Страница 33 из 40
42. Петр Ефимович Заболотский.
ПОРТРЕТ НЕИЗВЕСТНОГО.
1832. Картон, масло. 36x28,5. Горьковский гос. художественный музей.
Поступил в 1960 г. из собрания В. С. Чижовой.
П. Е. Заболотский (1803—1866) был близок по своим творческим установкам венециановскому направлению и делил свои труды между портретом и бытовым жанром. С 1826 по 1831 год в качестве постороннего ученика занимался в Академии художеств, впоследствии преподавал в Рисовальной школе Общества поощрения художеств и в 1857 году получил звание академика. Известно, что в 1836—1837 годах у него брал уроки молодой офицер М. Ю. Лермонтов, удачный портрет которого кисти Заболотского занимает важное место в иконографии поэта. Скромное и привлекательное дарование Заболотского успешнее всего раскрылось в портретной живописи, чему способствовали присущие ему уважение к личности любого, даже самого незаметного человека, чистота и правдивость взгляда на свою модель и свободное владение профессиональными живописными приемами. О его взглядах на задачи искусства говорит то, что он особенно ценил такие портреты других мастеров, где „души и чувств не щадил художник“ и „все так ясно и подробно“[143].

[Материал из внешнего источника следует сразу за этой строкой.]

-- ==== Sys2Proof/Certificates/Slice0/Obligations.lean ====
section
/-! DEFINITION. The statements for the provers. Each docstring names the rule of spec/ it formalises; a statement over `s : State`
holds for every configuration that meets 00_scope R8, since the parameters are a field of `s` (log 1). -/

open Sys2Proof Sys2Proof.Machine Sys2Proof.Safety

/-! ### Reset and configuration -/

/-- 10_state R35: after reset every state element is 0, for a block built with any parameters; `State.reset` is such a state. -/
def Obligations.ResetZeroesEveryElement : Prop :=
  (∃ c, State.reset = State.resetWith c) ∧
  ∀ c : Config,
    let s := State.resetWith c
    s.fin.id = 0 ∧ s.fin.len = 0 ∧ (∀ k, k < 8 → payByte s.fin.pay k = 0) ∧
    s.fout.id = 0 ∧ s.fout.len = 0 ∧ (∀ k, k < 8 → payByte s.fout.pay k = 0) ∧
    s.fwd = 0 ∧ s.rev = 0 ∧ s.dir = 0 ∧ s.sig = 0 ∧ s.sys = 0 ∧ s.millis = 0 ∧ s.xres = 0 ∧ s.cmd = 0 ∧
    statusWord s.status = 0

/-- 10_state R36: the parameters are not reset, and the rest of the block is as after reset. That reset is one of the host-side
inputs the step takes is the model's choice (log 5). -/
def Obligations.ResetInputKeepsParameters : Prop :=
  ∀ (s : State) (rest : List HostInput), configValid s.config → s.host.pending = .reset :: rest →
    step s = .next { State.resetWith s.config with host := { s.host with pending := rest } }

/-- 70_reset_and_hazards R232: each of the eight commands, performed right after reset, acts on the all-zero state. The spec
derives the rule from R230 and R134. -/
def Obligations.CommandsAfterReset : Prop :=
  ∀ c : Config, configValid c →
    let s := State.resetWith c
    exec .nop s = .next s ∧
    (∃ t, exec .encHb s = .next t ∧ t = { s with fout := t.fout, status := okStatus s 1 } ∧
      t.fout.id = c.idHeartbeat ∧ t.fout.len.toNat = 3 ∧ ∀ k, k < 8 → foutByte t k = 0) ∧
    (∃ t, exec .encCe s = .next t ∧ t = { s with fout := t.fout, status := okStatus s 2 } ∧
      t.fout.id = c.idCommError ∧ t.fout.len.toNat = 5 ∧ ∀ k, k < 8 → foutByte t k = 0) ∧
    exec .decHb s = .next (failed s 1 0) ∧
    exec .decCe s = .next (failed s 1 0) ∧
    exec .dec s = .next
      (if c.idHeartbeat = 0 then failed s 1 1
       else if c.idCommError = 0 then failed s 1 2
       else if c.idHandbrake = 0 then failed s 5 3
       else if c.idEncoderSpeed = 0 then failed s 5 4
       else failed s 4 0) ∧
    (∀ (off nb : Nat) (o : ByteOrder) (sh w : Nat), (Instr.extract off nb o sh w).wellFormed = true →
      exec (.extract off nb o sh w) s = .next (if 8 < off + nb ∨ 8 * nb < sh + w then failed s 6 0 else failed s 1 0)) ∧
    (∃ t, exec .loop s = .next t ∧ t = { s with fin := t.fin, status := okStatus s 0 } ∧
      t.fin.id = 0 ∧ t.fin.len = 0 ∧ ∀ k, k < 8 → finByte t k = 0)

/-- 00_scope section 4: a configuration that breaks a constraint on the parameters is refused, and no other is refused for that
reason. That the step refuses it in every state, before it looks at the host's input, is the model's choice (log 9, DEDUCED). -/
def Obligations.InvalidConfigurationRefused : Prop :=
  ∀ s : State, step s = .refused .invalidConfiguration ↔
    ¬ ((s.config.idHeartbeat ≠ s.config.idCommError ∧ s.config.idHeartbeat ≠ s.config.idHandbrake ∧
        s.config.idHeartbeat ≠ s.config.idEncoderSpeed ∧ s.config.idCommError ≠ s.config.idHandbrake ∧
        s.config.idCommError ≠ s.config.idEncoderSpeed ∧ s.config.idHandbrake ≠ s.config.idEncoderSpeed) ∧
      (2 ≤ s.config.sigShift ∧ s.config.sigShift ≤ 6) ∧ s.config.systemMotorControl ∈ s.config.systemIds)

/-- 00_scope section 4 (P1 to P9 "are fixed at build time; no command or register access changes them"), 10_state section 7. -/
def Obligations.NoStepChangesTheConfiguration : Prop :=
  ∀ s t : State, step s = .next t → t.config = s.config

/-! ### Decoding and encoding command words -/

/-- 30_encoding section 3: words written out from the tables of R80, R82 and R90, and words of R83. -/
def Obligations.WordsOfTheTables : Prop :=
  decode 0x00000000 = .ok .nop ∧ decode 0x00000001 = .ok .encHb ∧ decode 0x00000002 = .ok .encCe ∧
  decode 0x00000003 = .ok .decHb ∧ decode 0x00000004 = .ok .decCe ∧ decode 0x00000005 = .ok .dec ∧
  decode 0x00000007 = .ok .loop ∧ decode 0x000F8196 = .ok (.extract 1 4 .le 0 32) ∧
  decode 0x000F8396 = .ok (.extract 1 4 .be 0 32) ∧ decode 0x00007D86 = .ok (.extract 0 4 .le 31 1) ∧
  decode 0x00000008 = .error .reservedOpcode ∧ decode 0x00000011 = .error .reservedBitsR ∧
  decode 0x00100006 = .error .reservedBitsX
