-- ==== Sys2Proof/Tests/Slice0.lean ====
section
/-! SUPPORT. The model's own tests: ill-formed operands, command words written out from 30_encoding, vectors of 95_test_vectors, and
for every statement with hypotheses a witness that meets them. Every expected value is the spec's. -/

namespace Sys2Proof.Tests

open Sys2Proof.Machine Sys2Proof.Safety

/-! ### Helpers -/

/-- The state an outcome goes on with. -/
def outState (o : Host.Outcome State Fault Refusal) : Option State :=
  match o with
  | .next s => some s
  | .fault _ => none
  | .refused _ => none

/-- One step: the host writes the command word `w`. -/
def perform (w : Nat) (s : State) : Option State := outState (step (s.withFetchWord 32 w))

/-- One step: the host input `x`. -/
def take (x : HostInput) (s : State) : Option State := outState (step (setPending [x] s))

/-- The prefill F0 of 95_test_vectors, with XRES as its EXTRACT vectors have it. -/
def f0 : State :=
  { State.reset with fwd := 0xAA, rev := 0xBB, dir := 0xCC, sig := 0xDD, sys := 0xEE, millis := 0xFF, xres := 0x5A5A5A5A }

/-- A configuration at the other end of the parameters' ranges: SIG_SHIFT 6, CE_ORDER BE, a base address, a systemId of 255. -/
def farConfig : Config :=
  { Config.reference with sigShift := 6, ceOrder := .be, base := 0x40000000, systemIds := [1, 255] }

/-- `s` with the frame (id, len, bytes) in FIN. -/
def withFin (id : Word) (len : Byte) (bytes : List Byte) (s : State) : State :=
  { s with fin := { id := id, len := len, pay := putBytes zeroPayload 0 bytes } }

/-- The frames fr, fr8 and hb of 95_test_vectors section 4. -/
def fr : State := withFin 0x11 5 [0x01, 0x94, 0x11, 0x00, 0x00] f0
@[inherit_doc fr] def fr8 : State := withFin 0x99 8 [0x12, 0x34, 0x56, 0x78, 0x9A, 0xBC, 0xDE, 0xF0] f0
@[inherit_doc fr] def hb : State := withFin 0x10 3 [0x80, 0x00, 0x0B] f0

/-- `s` with STICKY set. -/
def stickySet (s : State) : State := { s with status := { s.status with sticky := true } }

/-! ### WellFormed: one ill-formed term for each check (30_encoding R90) -/

theorem test_wf_refuses_off_8 : (Instr.extract 8 1 .le 0 1).wellFormed = false := by decide
theorem test_wf_refuses_nb_0 : (Instr.extract 0 0 .le 0 1).wellFormed = false := by decide
theorem test_wf_refuses_nb_5 : (Instr.extract 0 5 .le 0 1).wellFormed = false := by decide
theorem test_wf_refuses_sh_32 : (Instr.extract 0 1 .le 32 1).wellFormed = false := by decide
theorem test_wf_refuses_w_0 : (Instr.extract 0 1 .le 0 0).wellFormed = false := by decide
theorem test_wf_refuses_w_33 : (Instr.extract 0 1 .le 0 33).wellFormed = false := by decide
theorem test_wf_accepts_the_extremes :
    (Instr.extract 0 1 .le 0 1).wellFormed = true ∧ (Instr.extract 7 4 .be 31 32).wellFormed = true := by decide

/-! ### Decoding: words from the tables of 30_encoding R80, R82, R90 -/

theorem test_decode_nop : decodeTableWord 32 0b0000 = some .nop := by decide
theorem test_decode_enc_hb : decodeTableWord 32 0b0001 = some .encHb := by decide
theorem test_decode_enc_ce : decodeTableWord 32 0b0010 = some .encCe := by decide
theorem test_decode_dec_hb : decodeTableWord 32 0b0011 = some .decHb := by decide
theorem test_decode_dec_ce : decodeTableWord 32 0b0100 = some .decCe := by decide
theorem test_decode_dec : decodeTableWord 32 0b0101 = some .dec := by decide
theorem test_decode_loop : decodeTableWord 32 0b0111 = some .loop := by decide

/-- Format X field by field: 31:20 reserved, WM1 = 23, SH = 8, BE = 0, NBM1 = 3, OFF = 1, OP = 6 (95_test_vectors X13, 0x000BA196). -/
theorem test_decode_extract_le :
    decodeTableWord 32 0b000000000000_10111_01000_0_11_001_0110 = some (.extract 1 4 .le 8 24) := by decide

/-- The same with every field different and BE = 1 (95_test_vectors X14, 0x00039286). -/
theorem test_decode_extract_be :
    decodeTableWord 32 0b000000000000_00111_00100_1_01_000_0110 = some (.extract 0 2 .be 4 8) := by decide

/-- 30_encoding R83, one word for each way to be illegal, and 95_test_vectors K9. -/
theorem test_decode_illegal :
    decode 0x00000008 = .error .reservedOpcode ∧ decode 0x00000010 = .error .reservedBitsR ∧
      decode 0x80000001 = .error .reservedBitsR ∧ decode 0x00100006 = .error .reservedBitsX ∧
      decode 0xFFFFFFFF = .error .reservedOpcode := by decide

/-- 30_encoding R92: the pseudo-commands' words in the reference configuration. -/
theorem test_encode_pseudo :
    encode (extractByte 2) = 0x00038026 ∧ encode extractDir = 0x00008026 ∧
      encode (extractSig Config.reference) = 0x00008826 ∧ encode (extractMillis Config.reference) = 0x000F8196 ∧
      encode (extractMillis farConfig) = 0x000F8396 := by decide

/-! ### Assembler (30_encoding R90 to R92) -/

theorem test_assemble_extract :
    assembleCommand Config.reference "Extract".toList [.num 5, .num 4, .name "LE".toList, .num 0, .num 32] = some 0x000F81D6 := by
  decide

theorem test_assemble_refuses_off_8 :
    assembleCommand Config.reference "EXTRACT".toList [.num 8, .num 1, .name "LE".toList, .num 0, .num 8] = none := by decide

/-- `RD XRES` and `CLRSTICKY` are accesses at 0x40 and 0x04 from BASE (20_memory R51). -/
theorem test_assemble_lines :
    assembleLine farConfig (.rd "XRES".toList) = some (.read 0x40000040 4) ∧
      assembleLine farConfig .clrSticky = some (.write 0x40000004 4 0x00000100) := by decide

/-! ### Commands: vectors of 95_test_vectors, one step each -/

/-- K3: NOP leaves STATUS 0x101. -/
theorem test_nop_keeps_status :
    (perform 0x0 { State.reset with status := { code := 1, kind := 0, sticky := true } }).map (fun t => statusWord t.status) =
      some 0x00000101 := by decide

/-- H5: truncation to 8 and 2 bits. -/
theorem test_enc_hb_truncates :
    (perform 0x1 { State.reset with fwd := 0x1FF, rev := 0x100, dir := 6, sig := 7 }).map
      (fun t => (t.fout.id, t.fout.len, lanesOf t.fout.pay 0, statusWord t.status)) =
      some (0x10, 3, 0x000E00FF, 0x00000010) := by decide

/-- L1.1, other SIG_SHIFT values: byte 2 is 0x80 at shift 6. -/
theorem test_enc_hb_shift_6 :
    (perform 0x1 { State.resetWith farConfig with fwd := 128, sig := 2 }).map (fun t => lanesOf t.fout.pay 0) =
      some 0x00800080 := by decide

/-- E3: SYS truncated to 8 bits, little-endian. -/
theorem test_enc_ce_le :
    (perform 0x2 { State.reset with sys := 0x101, millis := 0xDEADBEEF }).map
      (fun t => (t.fout.len, lanesOf t.fout.pay 0, lanesOf t.fout.pay 4, statusWord t.status)) =
      some (5, 0xADBEEF01, 0x000000DE, 0x00000020) := by decide

/-- E4: the same, big-endian. -/
theorem test_enc_ce_be :
    (perform 0x2 { State.resetWith farConfig with sys := 0x101, millis := 0xDEADBEEF }).map
      (fun t => (lanesOf t.fout.pay 0, lanesOf t.fout.pay 4)) = some (0xBEADDE01, 0x000000EF) := by decide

„Неизвестный“ из Горьковского музея написан им с таким трогающим зрителя сочувствием к скромному герою картины, с таким вниманием к его внутреннему миру, что невольно вспоминаешь о выходе в свет за год до появления портрета пушкинских „Повестей Белкина“ со „Станционным смотрителем“ и о начале в эти же годы литературной деятельности Н. В. Гоголя. Зорко схвачены не только черты лица, но и вся повадка человека, привыкшего слегка втягивать голову в плечи и складывать руки так, как будто ему надо занять как можно меньше места. Опыт жанриста помог Заболотскому с помощью скупо отобранных деталей рассказать о тихой жизни неизвестного — учителя или чиновника, а выражению глубокой, с оттенком тревоги задумчивости оторвавшегося от чтения человека вторит сгущающийся вокруг него теплый коричневатый фон.

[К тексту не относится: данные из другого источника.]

-- ==== Sys2Proof/Syntax.lean ====
section
/-! DEFINITION. The commands of the block: one constructor for each row of spec/opcode_table.json,
in the table's order, with the row's operands. `id` is a slate ID (R80), `gfn` a global function
number, `h` a House, `t` a logical Tiller, `c` a Chute or a DRAM channel, `e` a Hopper engine or an
entropy source, `u` a unit index of Table 15.1. What a card, a DIMM, a sensor, the boot flash or host
memory answers is an operand of the command that brings the answer. -/

namespace Sys2Proof
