/-- A logical Tiller (R244 to R283, R284 to R302, R322, R340 to R361). -/
structure Tiller where
  /-- g0 to g31; g0 is never written (R245). -/
  g : Vector Word 32 := Vector.replicate 32 0
  pc : Word := 0x0F0000000800
  /-- The next instruction is a delay slot with this resolved target (R268). -/
  dslot : Option Word := none
  /-- EFLAGS.PROGRESS (R278). -/
  progress : Bool := false
  ring : Nat := 0
  /-- The carrel whose code holds the current instruction: EFLAGS.INC and CIDX. -/
  carrel : Option Nat := none
  /-- Physical address of the instruction executed before, for R299. -/
  prevPa : Option Nat := none
  /-- A RETX resume that skips the carrel entry check (R301). -/
  noEntryCheck : Bool := false
  cause : Vector Word 4 := Vector.replicate 4 0
  epc : Vector Word 4 := Vector.replicate 4 0
  entry : Vector Word 4 := #v[0x0F0000000800, 0, 0, 0]
  sp : Vector Word 4 := Vector.replicate 4 0
  /-- MASK of the open and the secure bank (R285). -/
  maskOpen : Nat := 3
  maskSecure : Nat := 3
  predEn : Bool := true
  arith : Word := 0
  ptOpen : Word := 0
  ptSecure : Word := 0
  carrelCsr : Word := 0
  openEn : Bool := false
  /-- Pending control register writes by number, latest value (R272). -/
  pendCsr : List (Nat × Word) := []
  sb : List SbEntry := []
  /-- Side-effect stores with early acknowledgement that the network has accepted and their targets have not
  performed yet, oldest first (R332). -/
  posted : List SbEntry := []
  /-- Lines that a partially forwarded load waits for (R256). -/
  lineWait : List Nat := []
  /-- FENCE.W and FENCE.RW so far (R257). -/
  fenceNo : Nat := 0
  /-- The BCOPY in progress began with overlapping ranges (R279). -/
  overlap : Bool := false
  /-- Ring and address of each frame that such a BCOPY was interrupted with (R279). -/
  overFrames : List (Nat × Nat) := []
  tlb : List TlbEntry := []
  /-- Two-bit counters that are not 1, by PC[11:2] (R263). -/
  pred : List (Nat × Nat) := []
  /-- The lines in the fetch queue: virtual and physical line address of each (R263, R324). -/
  fq : List (Nat × Nat) := []
  /-- Lines of the instruction cache and of the data cache with their dirty bits, most recently
  used first (R263, R373). -/
  icache : List (Nat × Bool) := []
  dcache : List (Nat × Bool) := []
  stall : Stall := .none
  /-- Interrupt claim stack, top first: source and EMPTY (R345, R347). -/
  claims : List (Nat × Bool) := []
  dflag : Bool := false
  /-- Time on the time base's cycles at which DFLAG was set (R349). -/
  dflagAt : Nat := 0
  /-- Ring that took the delivery (R345). -/
  dring : Nat := 0
  /-- The secure MASK that YIELD restores: that of the open-world code whose frame the Proctor keeps (R294). -/
  keptMask : Option Nat := none
  /-- A level source claimed whose EMPTY window is still open (R347). -/
  emptyWin : Option Nat := none
  emptyCount : Nat := 0
  why : Nat := 0
  /-- A HOLD fault is to be raised at the next boundary (R349). -/
  holdDue : Bool := false
  /-- Private edge sources pending (R342). -/
  edges : List Nat := []
  slots : Vector MillSlot 4 := Vector.replicate 4 .empty
  millSeq : Nat := 0
  /-- CH_ANS in request order: the reply Chute of each request, and its answer, `none` until it arrives
  (R358). -/
  ans : List (Nat × Option Word) := []
  /-- CH_CANCEL, oldest first: each cancelled tag, and the slate's WORK Chute (R360). -/
  cancel : List (Nat × Option Nat) := []
  halted : Bool := false
  /-- Halted by the debug port (R308, R310), and its single step in progress. -/
  dbgHalt : Bool := false
  dbgStep : Bool := false
  /-- Breakpoints of the debug port: instruction addresses. -/
  breaks : List Word := []
  /-- A PCALL service in the Proctor awaits its Proctor step: service number, ring (R294). -/
  pcall : Option (Nat × Nat) := none
  /-- Physical position (R246). -/
  pos : Nat := 0
  /-- A machine-check event waits for the Tiller's next instruction boundary (R287, R288). -/
  mcheck : Bool := false
  /-- Term number, changed at each unit reset (R412). -/
  term : Nat := 0
  /-- In service (its Sheaf domain is on and the unit is not retired). -/
  on : Bool := true
  deriving DecidableEq, Repr

/-! ### Chutes and Hoppers (chapter 12) -/

/-- A committed packet of a Chute (R353, R357). -/
structure Packet where
  bytes : List Byte
  /-- The writing Tiller; `none` for the Roll. -/
  writer : Option Nat
  /-- The writer's term number at the commit (R99, R412). -/
  term : Nat := 0
  deriving DecidableEq, Repr

/-- A Chute beside CH_CFG (R352 to R361). -/
structure Chute where
  pkts : List Packet := []
  /-- The 8-byte units of the head packet that have been read. -/
  taken : List Nat := []
  lastRead : Word := 0
  /-- Time on the time base's cycles at which the stale timer restarted. -/
  staleAt : Nat := 0
  stale : Bool := false
  underrun : Bool := false
  cancelOvf : Bool := false
  rewind : Nat := 0
  /-- Open write buffers by Tiller: bytes by offset (R353). -/
  bufs : List (Nat × List Host.Cell) := []
  deriving DecidableEq, Repr

/-- A Hopper engine (R362). -/
structure Hopper where
  /-- Queued channels in GO order. -/
  queue : List Nat := []
  running : Option Nat := none
  /-- Channels whose dropped writes have not settled (R367). -/
  dropping : List Nat := []
  deriving DecidableEq, Repr

/-! ### Memory system, power, rotation (chapters 13 to 16) -/

/-- A DRAM channel beside its registers (chapter 13). DESIGN CHOICE (log 72). -/
structure Chan where
  /-- Its DIMMs, as SPD reads and training at the last start found them. -/
  dimm : Dimm := ⟨0, 0, false, 0, false⟩
  /-- The failing line, and the time of the freeze on the time base's cycles (R393, R394). -/
  failLine : Nat := 0
  frozenAt : Nat := 0
  /-- Banks marked for refresh management, with repetition up to two (R389). -/
  marks : List Nat := []
  /-- Banks with two marks for which an activate that would add a third waits (R389). -/
  full : List Nat := []
  /-- Bank index of the last refresh window (R388). -/
  refresh : Option Nat := none
  /-- Device time window of the last retraining pause (R391). -/
  lastPause : Option Nat := none
  trainedTj : Int := 105
  /-- Rows queued for hard repair (R396), and the times of corrected errors by row, on the time base's
  cycles. -/
  ppr : List Nat := []
  ceRows : List (Nat × List Nat) := []
  deriving DecidableEq, Repr

/-- Voltage control beside VPOL_STAT (R35 to R38). -/
structure Avs where
  /-- Setpoint code last written and not acknowledged; setpoint in force. -/
  writing : Option Nat := none
  current : Option Nat := none
  retried : Bool := false
  /-- Time on the time base's cycles (`State.uptime`) at which the last voltage write was issued. -/
  lastWrite : Option Nat := none
  /-- A change of policy, floor or bound asks for an evaluation at once (R35). -/
  evalNow : Bool := false
  /-- Time on the time base's cycles of the last evaluation. -/
  lastEval : Nat := 0
  /-- Code requested by the last evaluation. -/
  request : Nat := 12
  /-- The setpoint is to be written again though it equals the last acknowledged one: at a start, at an exit
  from STOP and when software has cleared AVS_FAULT (R37, R416). -/
  again : Bool := false
  /-- The write in progress has failed, and its retry waits for the 50 µs (R37, R38). -/
  failed : Bool := false
  deriving DecidableEq, Repr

43. Николай Дмитриевич Мыльников.
ПОРТРЕТ ИВАНА СЕМЕНОВИЧА СОБОЛЕВА.
Середина 1830 годов. Холст, масло. 73,5x62. Ярославский художественный музей.

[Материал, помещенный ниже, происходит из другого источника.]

/-- The registers of 12_interrupts_chutes_hopper.md. -/
def regs12 : List RegDesc := [
  ⟨"PSRC", 0xC0000080000, 0x8, 2048, 0x8, 1, [⟨15, 1, .rw, 0⟩, ⟨12, 2, .rw, 0⟩, ⟨8, 2, .rw, 0⟩]⟩,
  ⟨"SSRC", 0xC0000084000, 0x8, 256, 0x8, 1, [⟨15, 1, .rw, 0⟩, ⟨12, 2, .rw, 0⟩, ⟨8, 2, .rw, 0⟩, ⟨0, 6, .rw, 0⟩]⟩,
  ⟨"ICU_CTL", 0xC0000084800, 0x8, 64, 0x8, 1, [⟨16, 16, .rw, 0x64⟩, ⟨0, 1, .wo, 0⟩]⟩,
  ⟨"CH_CFG", 0xC0000085000, 0x8, 256, 0x8, 1, [⟨48, 16, .rw, 0⟩, ⟨40, 8, .rw, 0⟩, ⟨32, 3, .rw, 0⟩, ⟨28, 2, .rw, 3⟩, ⟨16, 6, .rw, 0⟩, ⟨8, 4, .rw, 0⟩, ⟨2, 1, .rw, 0⟩, ⟨1, 1, .rw, 0⟩, ⟨0, 1, .rw, 0⟩]⟩,
  ⟨"CH_HOUSE", 0xC0000085800, 0x8, 4, 0x8, 1, [⟨16, 8, .rw, 0⟩, ⟨8, 8, .rw, 0⟩, ⟨0, 8, .rw, 0⟩]⟩,
  ⟨"HP_OWN", 0xC0000086000, 0x8, 128, 0x8, 1, [⟨8, 1, .rw, 0⟩, ⟨0, 2, .rw, 0⟩]⟩,
  ⟨"HC_SRC", 0x80000088000, 0x900000, 8, 0x80, 16, [⟨0, 44, .rw, 0⟩]⟩,
  ⟨"HC_DST", 0x80000088008, 0x900000, 8, 0x80, 16, [⟨0, 44, .rw, 0⟩]⟩,
  ⟨"HC_SGEO", 0x80000088010, 0x900000, 8, 0x80, 16, [⟨44, 20, .rw, 0⟩, ⟨0, 24, .rw, 0⟩]⟩,
  ⟨"HC_DGEO", 0x80000088020, 0x900000, 8, 0x80, 16, [⟨44, 20, .rw, 0⟩, ⟨0, 24, .rw, 0⟩]⟩,
  ⟨"HC_SSTR", 0x80000088018, 0x900000, 8, 0x80, 16, [⟨0, 44, .rw, 0⟩]⟩,
  ⟨"HC_DSTR", 0x80000088028, 0x900000, 8, 0x80, 16, [⟨0, 44, .rw, 0⟩]⟩,
  ⟨"HC_ILV", 0x80000088040, 0x900000, 8, 0x80, 16, [⟨12, 4, .rw, 0⟩, ⟨8, 4, .rw, 0⟩, ⟨0, 2, .rw, 0⟩]⟩,
  ⟨"HC_CTL", 0x80000088048, 0x900000, 8, 0x80, 16, [⟨10, 2, .ro, 0⟩, ⟨8, 1, .ro, 0⟩, ⟨2, 1, .rw, 0⟩, ⟨1, 1, .w1s, 0⟩, ⟨0, 1, .rw, 0⟩]⟩,
  ⟨"HC_STAT", 0x80000088050, 0x900000, 8, 0x80, 16, [⟨8, 4, .ro, 0⟩, ⟨3, 1, .w1c, 0⟩, ⟨2, 1, .w1c, 0⟩, ⟨1, 1, .ro, 0⟩, ⟨0, 1, .ro, 0⟩]⟩,
  ⟨"HC_ERRADDR", 0x80000088058, 0x900000, 8, 0x80, 16, [⟨0, 44, .ro, 0⟩]⟩,
  ⟨"HC_PROG", 0x80000088060, 0x900000, 8, 0x80, 16, [⟨0, 64, .ro, 0⟩]⟩]

/-- The registers of 13_memory_system.md. -/
def regs13 : List RegDesc := [
  ⟨"DC_CTL", 0xC0000090000, 0x8, 4, 0x8, 1, [⟨48, 16, .rw, 0x7d0⟩, ⟨44, 4, .rw, 0xa⟩, ⟨32, 8, .rw, 0x10⟩, ⟨24, 8, .rw, 0x18⟩, ⟨12, 4, .rw, 4⟩]⟩,
  ⟨"DC_TRN", 0xC0000090040, 0x8, 4, 0x8, 1, [⟨48, 16, .rw, 0x3e8⟩, ⟨32, 16, .rw, 0x64⟩, ⟨0, 32, .rw, 0⟩]⟩,
  ⟨"DC_STAT", 0xC0000090080, 0x8, 4, 0x8, 1, [⟨48, 16, .rcl, 0⟩, ⟨40, 8, .ro, 0⟩, ⟨32, 8, .rcl, 0⟩, ⟨16, 8, .ro, 0⟩, ⟨14, 2, .ro, 0⟩, ⟨12, 2, .ro, 0⟩, ⟨7, 1, .ro, 0⟩, ⟨6, 1, .ro, 0⟩, ⟨0, 3, .ro, 1⟩]⟩,
  ⟨"DC_ERR", 0xC00000900C0, 0x8, 4, 0x8, 1, [⟨32, 32, .ro, 0⟩, ⟨23, 1, .ro, 0⟩, ⟨22, 1, .ro, 0⟩, ⟨19, 3, .ro, 0⟩, ⟨17, 2, .ro, 0⟩, ⟨4, 4, .ro, 0⟩, ⟨0, 4, .ro, 0⟩]⟩,
  ⟨"DC_ERRADDR", 0xC0000090100, 0x8, 4, 0x8, 1, [⟨46, 18, .ro, 0⟩, ⟨6, 38, .ro, 0⟩]⟩,
  ⟨"DC_ACT", 0xC0000090140, 0x8, 4, 0x8, 1, [⟨0, 3, .wo, 0⟩]⟩,
  ⟨"DC_RETAIN", 0xC0000090180, 0x8, 1, 0x8, 1, [⟨0, 8, .rw, 0xff⟩]⟩,
  ⟨"GS_STAT", 0xC0000090200, 0x8, 18, 0x8, 1, [⟨48, 16, .rcl, 0⟩, ⟨32, 8, .ro, 0⟩, ⟨8, 5, .ro, 0⟩, ⟨0, 3, .ro, 0⟩]⟩,
  ⟨"DESK_STAT", 0xC0000090300, 0x8, 72, 0x8, 1, [⟨48, 16, .rcl, 0⟩, ⟨32, 16, .rcl, 0⟩, ⟨1, 2, .ro, 0⟩, ⟨0, 1, .w1c, 0⟩]⟩]

/-- The registers of 14_startup_reset_power.md. -/
def regs14 : List RegDesc := [
  ⟨"BOOT_STAT", 0xC00000A0000, 0x8, 1, 0x8, 1, [⟨32, 32, .ro, 0⟩, ⟨12, 4, .ro, 0⟩, ⟨7, 1, .ro, 0⟩, ⟨6, 1, .ro, 0⟩, ⟨5, 1, .ro, 0⟩, ⟨4, 1, .ro, 0⟩, ⟨0, 2, .ro, 0⟩]⟩,
  ⟨"RST_CAUSE", 0xC00000A0008, 0x8, 1, 0x8, 1, [⟨32, 32, .ro, 0⟩, ⟨4, 1, .ro, 0⟩, ⟨3, 1, .ro, 0⟩, ⟨2, 1, .ro, 0⟩, ⟨1, 1, .ro, 0⟩, ⟨0, 1, .ro, 1⟩]⟩,
  ⟨"PWR_CTL", 0xC00000A0010, 0x8, 1, 0x8, 1, [⟨32, 32, .rw, 0x3e8⟩, ⟨2, 1, .rw, 0⟩, ⟨1, 1, .rw, 0⟩, ⟨0, 1, .rw, 0⟩]⟩,
  ⟨"PWR_STAT", 0xC00000A0018, 0x8, 1, 0x8, 1, [⟨32, 32, .rcl, 0⟩, ⟨0, 3, .ro, 0⟩]⟩,
  ⟨"WAKE_STAT", 0xC00000A0020, 0x8, 1, 0x8, 1, [⟨8, 6, .ro, 0⟩, ⟨3, 1, .w1c, 0⟩, ⟨2, 1, .w1c, 0⟩, ⟨1, 1, .w1c, 0⟩, ⟨0, 1, .w1c, 0⟩]⟩,
  ⟨"WAKE_TIME", 0xC00000A0028, 0x8, 1, 0x8, 1, [⟨0, 64, .rw, 0⟩]⟩]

Поступил в 1928 г. из Ярославского историко-бытового музея.
Среди художников, трудившихся в первой половине XIX века в области так называемого купеческого портрета, своим мастерством и плодовитостью выделяется Н. Д. Мыльников (1797—1842). Первые уроки живописи он получил у своего отца, ярославского художника Д. П. Мыльникова. Известно, что в конце 1810-х годов молодой ярославский живописец работал в Москве, где, возможно, ему удалось совершенствоваться в художестве. В 1824 году Мыльников обосновывается в родном городе и в течение двух десятилетий создает обширную галерею изображений окрестных помещиков, мещан и главным образом ярославских купцов[144]. Несмотря на явное знакомство с профессиональными приемами столичных мастеров, художник сохранил типичные черты искусства той среды, откуда он вышел и в которой работал: непредвзятость и прямоту характеристик, лишенных попыток героизации или поэтизации облика персонажей, простоту композиционных решений, документальную конкретность, способствующую впечатлению достоверности образов. Благодаря этому его серии портретов оживляют для нас типы, вкусы, стиль жизни крепкого волжского купечества, которое потом дало благодатный материал для творчества А. Н. Островского или П. И. Мельникова-Печерского. К лучшим произведениям художника принадлежит серия портретов ярославских торговцев Соболевых[145]. Характеристики этих крепких, основательных людей, уже начинающих ощущать себя „хозяевами жизни“, отличаются особой сочностью и энергией. Таков и владелец лавок И. С. Соболев (1792—1873), с самоуверенной хитрецой смотрящий на нас с холста Мыльникова.
44. Карл Павлович Брюллов.
ПОРТРЕТ НЕСТОРА ВАСИЛЬЕВИЧА КУКОЛЬНИКА.
1836. Холст, масло. 117x81,7. Гос. Третьяковская галерея.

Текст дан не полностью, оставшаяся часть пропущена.